### What to do
Whichever lines include the word "refine", copy them as they appear in the data.
%%
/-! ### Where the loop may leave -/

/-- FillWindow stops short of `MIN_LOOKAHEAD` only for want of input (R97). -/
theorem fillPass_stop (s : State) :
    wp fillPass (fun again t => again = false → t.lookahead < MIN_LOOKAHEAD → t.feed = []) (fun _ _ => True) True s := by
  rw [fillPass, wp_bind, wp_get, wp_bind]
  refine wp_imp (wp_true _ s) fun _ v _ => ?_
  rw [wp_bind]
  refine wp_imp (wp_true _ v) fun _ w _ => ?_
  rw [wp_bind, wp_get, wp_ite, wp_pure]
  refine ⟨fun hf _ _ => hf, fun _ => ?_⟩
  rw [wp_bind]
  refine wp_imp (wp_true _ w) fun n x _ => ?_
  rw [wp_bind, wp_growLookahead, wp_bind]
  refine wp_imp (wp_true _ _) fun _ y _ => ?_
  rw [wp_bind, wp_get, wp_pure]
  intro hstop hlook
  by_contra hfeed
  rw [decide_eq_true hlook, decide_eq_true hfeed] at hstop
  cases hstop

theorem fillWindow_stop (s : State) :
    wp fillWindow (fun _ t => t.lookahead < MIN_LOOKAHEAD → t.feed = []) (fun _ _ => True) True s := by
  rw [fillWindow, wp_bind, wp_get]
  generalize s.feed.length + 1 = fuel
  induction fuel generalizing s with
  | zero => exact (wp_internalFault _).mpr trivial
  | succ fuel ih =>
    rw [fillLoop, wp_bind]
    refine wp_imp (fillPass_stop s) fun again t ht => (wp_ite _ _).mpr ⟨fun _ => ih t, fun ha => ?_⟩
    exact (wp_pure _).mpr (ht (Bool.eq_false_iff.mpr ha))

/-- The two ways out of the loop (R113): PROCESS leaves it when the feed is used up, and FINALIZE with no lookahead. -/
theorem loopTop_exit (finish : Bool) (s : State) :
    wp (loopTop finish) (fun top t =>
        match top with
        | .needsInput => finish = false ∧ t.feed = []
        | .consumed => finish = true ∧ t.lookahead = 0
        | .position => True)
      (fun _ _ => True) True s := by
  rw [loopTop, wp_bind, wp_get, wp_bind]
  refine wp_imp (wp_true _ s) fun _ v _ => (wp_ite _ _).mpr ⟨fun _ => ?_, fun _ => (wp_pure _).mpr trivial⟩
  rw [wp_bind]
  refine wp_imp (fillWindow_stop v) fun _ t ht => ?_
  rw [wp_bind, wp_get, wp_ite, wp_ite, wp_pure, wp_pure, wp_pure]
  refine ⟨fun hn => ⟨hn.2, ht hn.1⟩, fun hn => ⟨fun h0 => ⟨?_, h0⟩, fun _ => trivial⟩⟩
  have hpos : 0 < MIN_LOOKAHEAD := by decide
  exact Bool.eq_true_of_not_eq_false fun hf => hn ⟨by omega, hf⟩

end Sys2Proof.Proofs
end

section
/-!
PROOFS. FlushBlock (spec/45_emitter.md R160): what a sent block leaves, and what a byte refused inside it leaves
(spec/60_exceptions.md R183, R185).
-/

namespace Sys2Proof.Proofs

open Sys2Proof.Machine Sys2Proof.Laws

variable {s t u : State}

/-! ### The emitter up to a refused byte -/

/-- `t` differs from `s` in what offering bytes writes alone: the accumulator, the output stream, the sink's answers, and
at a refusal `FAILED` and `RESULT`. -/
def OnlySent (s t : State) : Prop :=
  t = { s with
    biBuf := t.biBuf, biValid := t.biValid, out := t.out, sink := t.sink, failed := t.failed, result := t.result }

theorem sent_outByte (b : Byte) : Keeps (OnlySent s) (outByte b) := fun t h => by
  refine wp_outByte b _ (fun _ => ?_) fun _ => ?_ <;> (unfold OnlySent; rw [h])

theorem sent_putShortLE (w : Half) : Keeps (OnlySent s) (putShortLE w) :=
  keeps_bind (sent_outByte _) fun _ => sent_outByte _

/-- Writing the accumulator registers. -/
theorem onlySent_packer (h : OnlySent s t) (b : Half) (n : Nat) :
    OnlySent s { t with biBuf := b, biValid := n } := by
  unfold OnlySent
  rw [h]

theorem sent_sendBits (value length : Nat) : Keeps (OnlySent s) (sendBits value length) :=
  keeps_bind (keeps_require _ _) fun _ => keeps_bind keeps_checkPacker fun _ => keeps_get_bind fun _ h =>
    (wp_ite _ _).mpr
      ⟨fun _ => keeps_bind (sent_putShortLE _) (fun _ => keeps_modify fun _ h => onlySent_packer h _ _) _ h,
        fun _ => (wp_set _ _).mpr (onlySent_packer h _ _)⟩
%%
%%
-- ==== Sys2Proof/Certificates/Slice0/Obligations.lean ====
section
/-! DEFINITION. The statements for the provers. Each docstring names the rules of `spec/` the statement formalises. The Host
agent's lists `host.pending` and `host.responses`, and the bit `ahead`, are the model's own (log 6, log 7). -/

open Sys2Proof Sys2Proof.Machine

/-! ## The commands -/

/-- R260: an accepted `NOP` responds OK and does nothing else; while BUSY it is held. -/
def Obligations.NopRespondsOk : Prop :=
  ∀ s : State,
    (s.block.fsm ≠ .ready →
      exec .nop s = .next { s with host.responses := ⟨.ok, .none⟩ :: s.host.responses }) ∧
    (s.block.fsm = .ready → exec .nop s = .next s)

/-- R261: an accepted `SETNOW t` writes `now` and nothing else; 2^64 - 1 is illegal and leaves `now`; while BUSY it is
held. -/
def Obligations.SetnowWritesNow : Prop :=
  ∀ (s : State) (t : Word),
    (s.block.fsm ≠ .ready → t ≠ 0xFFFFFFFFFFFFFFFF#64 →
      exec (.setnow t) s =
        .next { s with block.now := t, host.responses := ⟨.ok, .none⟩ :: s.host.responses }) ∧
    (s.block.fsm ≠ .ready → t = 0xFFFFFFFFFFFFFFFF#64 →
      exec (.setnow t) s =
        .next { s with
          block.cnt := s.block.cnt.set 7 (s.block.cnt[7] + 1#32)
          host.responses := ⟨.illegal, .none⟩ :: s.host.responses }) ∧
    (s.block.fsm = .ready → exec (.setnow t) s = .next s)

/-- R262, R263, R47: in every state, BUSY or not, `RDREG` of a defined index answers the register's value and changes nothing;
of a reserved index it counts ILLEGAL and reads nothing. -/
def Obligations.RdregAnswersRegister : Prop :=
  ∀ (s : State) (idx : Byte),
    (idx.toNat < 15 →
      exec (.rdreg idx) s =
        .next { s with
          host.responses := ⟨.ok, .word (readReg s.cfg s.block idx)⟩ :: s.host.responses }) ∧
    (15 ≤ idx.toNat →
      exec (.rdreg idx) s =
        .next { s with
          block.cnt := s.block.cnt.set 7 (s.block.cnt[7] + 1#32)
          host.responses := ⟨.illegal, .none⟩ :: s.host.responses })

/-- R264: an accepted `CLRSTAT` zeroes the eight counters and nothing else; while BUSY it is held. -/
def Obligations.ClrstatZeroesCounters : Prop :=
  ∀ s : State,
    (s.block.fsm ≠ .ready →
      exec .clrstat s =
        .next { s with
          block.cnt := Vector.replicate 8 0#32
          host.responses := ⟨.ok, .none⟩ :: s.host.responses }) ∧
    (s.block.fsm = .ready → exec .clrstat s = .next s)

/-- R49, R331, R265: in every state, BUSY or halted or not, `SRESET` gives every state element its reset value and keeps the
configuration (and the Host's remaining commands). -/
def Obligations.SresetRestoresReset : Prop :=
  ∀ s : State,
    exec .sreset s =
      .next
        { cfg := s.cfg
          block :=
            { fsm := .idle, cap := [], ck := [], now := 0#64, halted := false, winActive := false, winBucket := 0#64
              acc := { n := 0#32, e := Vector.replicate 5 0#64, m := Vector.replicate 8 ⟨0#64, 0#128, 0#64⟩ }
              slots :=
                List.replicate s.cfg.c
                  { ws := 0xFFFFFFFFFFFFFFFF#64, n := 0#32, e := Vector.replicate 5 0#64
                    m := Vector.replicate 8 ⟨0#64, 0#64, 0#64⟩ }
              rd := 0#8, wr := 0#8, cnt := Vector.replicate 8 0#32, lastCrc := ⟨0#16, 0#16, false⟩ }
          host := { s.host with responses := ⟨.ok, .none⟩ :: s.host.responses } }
%%
### Answer to the problem
  refine wp_imp (wp_true _ s) fun _ v _ => ?_
  refine wp_imp (wp_true _ v) fun _ w _ => ?_
  refine ⟨fun hf _ _ => hf, fun _ => ?_⟩
  refine wp_imp (wp_true _ w) fun n x _ => ?_
  refine wp_imp (wp_true _ _) fun _ y _ => ?_
    refine wp_imp (fillPass_stop s) fun again t ht => (wp_ite _ _).mpr ⟨fun _ => ih t, fun ha => ?_⟩
  refine wp_imp (wp_true _ s) fun _ v _ => (wp_ite _ _).mpr ⟨fun _ => ?_, fun _ => (wp_pure _).mpr trivial⟩
  refine wp_imp (fillWindow_stop v) fun _ t ht => ?_
  refine ⟨fun hn => ⟨hn.2, ht hn.1⟩, fun hn => ⟨fun h0 => ⟨?_, h0⟩, fun _ => trivial⟩⟩
  refine wp_outByte b _ (fun _ => ?_) fun _ => ?_ <;> (unfold OnlySent; rw [h])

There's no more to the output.